→ **Provided information**
/-- A write of P38.020[k] whose length is right. -/
def Chip.blockWrite (c : Chip) (k : Nat) (l : List Byte) : Chip × Nat :=
  if c.fw.updateState ≠ 2 then (c, 7)
  else if c.flash.op.isSome then (c, 3)
  else ({ c with flash := { c.flash with op := some .block, blockJob := some (k, l) } }, 0)

/-- UPDATE_BLOCK_COMPLETE. -/
def Chip.blockDone (c : Chip) (ok : Bool) : Chip :=
  match c.flash.blockJob with
  | none => c
  | some (k, l) =>
    let c := { c with flash := { c.flash with op := none, blockJob := none } }
    if ok then
      ({ c with flash := c.flash.updSlot c.otherSlot fun s => { s with blocks := Tab.put s.blocks k l } } : Chip).update c.fw.updateState 0
    else c.update 8 0x0C

/-- VERIFY. -/
def Chip.verifyUpdate (c : Chip) : Chip × Nat :=
  if c.fw.updateState ≠ 2 then (c, 7)
  else (({ c with fw := { c.fw with verifying := true } } : Chip).update 3 c.fw.updateResult, 0)

/-- VERIFY_COMPLETE (R477). -/
def Chip.verifyDone (c : Chip) : Chip :=
  if !c.fw.verifying then c
  else
    let c := { c with fw := { c.fw with verifying := false }, flash := c.flash.updSlot c.otherSlot FwSlot.checked }
    if (c.flash.slot c.otherSlot).state = 2 then c.update 4 0 else c.update 8 0x0D

/-- The pointer location that a switch writes: the one without the newest valid record (R476). -/
def Flash.switchLocation (f : Flash) : Nat := match f.newestPtr with | some (0, _) => 1 | _ => 0

/-- SWITCH: phase 1 erases the location without the newest valid record (R476). -/
def Chip.switchSlot (c : Chip) : Chip × Nat :=
  if c.fw.updateState ≠ 4 ∨ (c.flash.slot c.otherSlot).state ≠ 2 then (c, 7)
  else if c.flash.op.isSome then (c, 3)
  else if 0xFFFFFFFE ≤ c.flash.ptrGeneration then (c, 0x0C)
  else
    let f := c.flash
    let c := { c with
      flash := { f with ptrs := Tab.del f.ptrs f.switchLocation, op := some .switch }
      fw := { c.fw with switchTo := some c.otherSlot } }
    (c.update 5 c.fw.updateResult, 0)

/-- SWITCH_COMPLETE: the record and its CRC are written (R476), or the flash failed. -/
def Chip.switchDone (c : Chip) (ok : Bool) : Chip :=
  match c.fw.switchTo with
  | none => c
  | some s =>
    let f := c.flash
    let c := { c with flash := { f with op := none }, fw := { c.fw with switchTo := none } }
    if ok then
      ({ c with
        flash := { c.flash with ptrs := Tab.put f.ptrs f.switchLocation (ptrRecord (f.ptrGeneration + 1) s (f.slot s).version) }
        fw := { c.fw with bootSlot := s } } : Chip).update 6 0
    else c.update 8 0x0C

/-- ACTIVATE: FLT, TIM, COL, CON, FAB and then MGT restart, one at a time. -/
def Chip.activate (c : Chip) : Chip × Nat :=
  if c.fw.updateState ≠ 6 then (c, 7)
  else ((({ c with fw := { c.fw with activate := [4, 5, 3, 2, 1, 0] } } : Chip).update 7 0).activateNext, 0)

end Sys2Proof.Machine
end

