-- ==== Sys2Proof/Machine/Fault.lean ====
section
/-! DEFINITION. The meanings of the commands on fault collection and reaction (R452 to R474), one definition each. -/

namespace Sys2Proof.Machine

/-- FAULT_OCCURRENCE (R455): a unit reports a fault source. -/
def execFaultOccurrence (unit : Nat) (cause : Nat) (skind : Nat) (subject : Nat) (s : State) : Host.Outcome State Fault Refusal :=
  s.runAny fun c => c.reportFault unit cause skind subject

/-- HANDSHAKE_STALL (R464): a handshake of a unit stalls. -/
def execHandshakeStall (unit : Nat) (s : State) : Host.Outcome State Fault Refusal :=
  s.runAny fun c => c.stall unit

/-- BLOCK_RESET_COMPLETE (R484): the block reset of a unit ends. -/
def execBlockResetComplete (unit : Nat) (s : State) : Host.Outcome State Fault Refusal :=
  s.runAny fun c => c.blockResetDone unit

/-- UNIT_RELEASE (R459): P30.F05 is written. -/
def execUnitRelease (w : Writer) (unit : Nat) (s : State) : Host.Outcome State Fault Refusal :=
  s.runAny fun c => c.numWrite w 0x30 0xF05 0 2 unit

/-- SOURCE_STATUS_CLEAR (R463): a source's status row is written. -/
def execSourceStatusClear (w : Writer) (unit : Nat) (cause : Nat) (value : BitVec 64) (s : State) : Host.Outcome State Fault Refusal :=
  s.runAny fun c => if unit < 0xE00 then c.numWrite w 0x30 (0x100 + unit) cause 8 value.toNat else c

/-- KERF_WINDOW_CLOSE (R468): records whose window has passed close. -/
def execKerfWindowClose (s : State) : Host.Outcome State Fault Refusal :=
  s.runAny fun c => c.closeRecords

/-- RECORD_TO_FIFO (R470): the next closed record leaves. -/
def execRecordToFifo (s : State) : Host.Outcome State Fault Refusal :=
  s.runAny fun c => c.recordOut

end Sys2Proof.Machine
end

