-- ==== Sys2Proof/Machine/Core.lean ====
section
/-! DEFINITION. The machine in the host's form. -/

def Sys2Proof.core : Host.Core := { State := Sys2Proof.Machine.State, Fault := Sys2Proof.Machine.Fault, Refusal := Sys2Proof.Machine.Refusal, step := Sys2Proof.Machine.step, reset := Sys2Proof.Machine.State.reset }
end

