-- ==== Sys2Proof/Certificates/Slice0/Obligations.lean ====
section
/-! DEFINITION. The statements for the provers, by family of commands. -/

open Sys2Proof Sys2Proof.Machine

/-! ### Steps, and what every step keeps -/

/-- With a command at the front of the queue, the step is exec of it on the state with the queue's rest (the form of a
block). -/
def Obligations.AStepRunsTheFrontCommand : Prop :=
  ∀ (s : State) (i : Instr), step (s.withFront i) = exec i s

/-- On an empty queue the block idles (log entry 1), and every command whatever answers a next state: no command stops the
block, none changes the waiting commands, and as many steps as commands wait take them all, first in, first out. -/
def Obligations.QueuedCommandsAllRun : Prop :=
  (∀ s : State, s.pending = [] → step s = .next s) ∧
  (∀ (s : State) (i : Instr), ∃ c : Chip, exec i s = .next ⟨c, s.pending⟩) ∧
  ∀ (l : List Instr) (c : Chip), ∃ d : Chip, core.run l.length (⟨c, l⟩ : State) = .next (⟨d, []⟩ : State)

/-- Fabric memory is in its canonical form at reset, and nothing is listed. -/
def Obligations.ResetMemoryIsCanonical : Prop :=
 State.reset.memoryCanonical ∧ State.reset.chip.mem.hbm = []

/-- Every step keeps fabric memory in its canonical form: written bytes at strictly rising addresses. -/
def Obligations.EveryStepKeepsMemoryCanonical : Prop :=
  ∀ s t : State, s.memoryCanonical → step s = .next t → t.memoryCanonical

/-- R1, R3, R510: no step changes which chip it is: the fused variant and serial number. -/
def Obligations.EveryStepKeepsTheFusedIdentity : Prop :=
  ∀ s t : State, step s = .next t → t.chip.variant = s.chip.variant ∧ t.chip.serial = s.chip.serial

/-- R484: at reset no function, queue, channel, link, held chunk, staged value or fault stands, no parameter has a written
value, and every parameter reads its default (the values that a log entry names are not stated here). -/
def Obligations.ResetLeavesDefaults : Prop :=
  State.reset.chip.funcs = [] ∧ State.reset.chip.queues = [] ∧ State.reset.chip.links = [] ∧ State.reset.chip.tr.chans = [] ∧
  State.reset.chip.dict.held = [] ∧ State.reset.chip.dict.staged = [] ∧ State.reset.chip.flt.sources = [] ∧
  State.reset.pending = [] ∧
  ∀ area obj e, State.reset.chip.param area obj e =
    pDefault State.reset.chip.variant State.reset.chip.serial State.reset.chip.boot.strapLatch area obj e

/-! ### Power, reset and boot -/

/-- R479, R480, R484, R509: power comes on with RESET_N low, no override and no last fatal record, and nothing of queues,
links and fabric memory is left; the die is the same. RESET_N low holds a chip that is not tripped in reset: queues, links,
fabric memory and written parameters are gone, the override and the last fatal record stay, and the banks stay where no save
is in progress. A tripped chip stays tripped. RESET_N high takes a chip that is held to the boot and latches the straps, or
the override in their place. While RESET_N is low an override is taken, and the latch does not follow it. -/
def Obligations.ResetPinsActFirst : Prop :=
  ∀ s : State,
    Completes .powerOn s (fun d =>
      d.boot.phase = .held ∧ d.boot.resetLow = true ∧ d.boot.overrideValid = false ∧ d.boot.lastFatal = [] ∧ d.dict = Dict.init ∧
      d.queues = [] ∧ d.links = [] ∧ d.mem.hbm = [] ∧ d.variant = s.chip.variant ∧ d.serial = s.chip.serial) ∧
    (s.chip.boot.phase ≠ .tripped →
      Completes .resetNAssert s fun d =>
        d.boot.phase = .held ∧ d.boot.resetLow = true ∧ d.boot.overrideId = s.chip.boot.overrideId ∧
        d.boot.lastFatal = s.chip.boot.lastFatal ∧ d.queues = [] ∧ d.links = [] ∧ d.mem.hbm = [] ∧ d.dict.active = [] ∧
        (s.chip.flash.saveJob = none → d.flash.banks = s.chip.flash.banks)) ∧
    (s.chip.calm = true → s.chip.boot.phase = .tripped →
      Completes .resetNAssert s fun d => d.boot.phase = .tripped ∧ d.boot.resetLow = true) ∧
    (∀ grp pos, s.chip.calm = true → s.chip.boot.phase = .held →
      Completes (.resetNRelease grp pos) s fun d =>
        d.boot.phase = .booting ∧ d.boot.resetLow = false ∧ d.mem = s.chip.mem ∧
        d.boot.strapLatch = (if s.chip.boot.overrideValid then s.chip.boot.overrideId else grp.toNat * 32 + pos.toNat)) ∧
    (∀ v, s.chip.calm = true → s.chip.boot.resetLow = true →
      Completes (.strapOverrideWrite v) s fun d =>
        d.boot.overrideValid = v.getLsbD 31 ∧ d.boot.overrideId = v.toNat % 32768 ∧ d.boot.strapLatch = s.chip.boot.strapLatch ∧
        d.boot.phase = s.chip.boot.phase)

→ **What to produce**
Take every line from the one containing "d.boot.phase = .booting" to the end of the listing and output it exactly, with nothing else.

→ **Output of the task**
        d.boot.phase = .booting ∧ d.boot.resetLow = false ∧ d.mem = s.chip.mem ∧
        d.boot.strapLatch = (if s.chip.boot.overrideValid then s.chip.boot.overrideId else grp.toNat * 32 + pos.toNat)) ∧
    (∀ v, s.chip.calm = true → s.chip.boot.resetLow = true →
      Completes (.strapOverrideWrite v) s fun d =>
        d.boot.overrideValid = v.getLsbD 31 ∧ d.boot.overrideId = v.toNat % 32768 ∧ d.boot.strapLatch = s.chip.boot.strapLatch ∧
        d.boot.phase = s.chip.boot.phase)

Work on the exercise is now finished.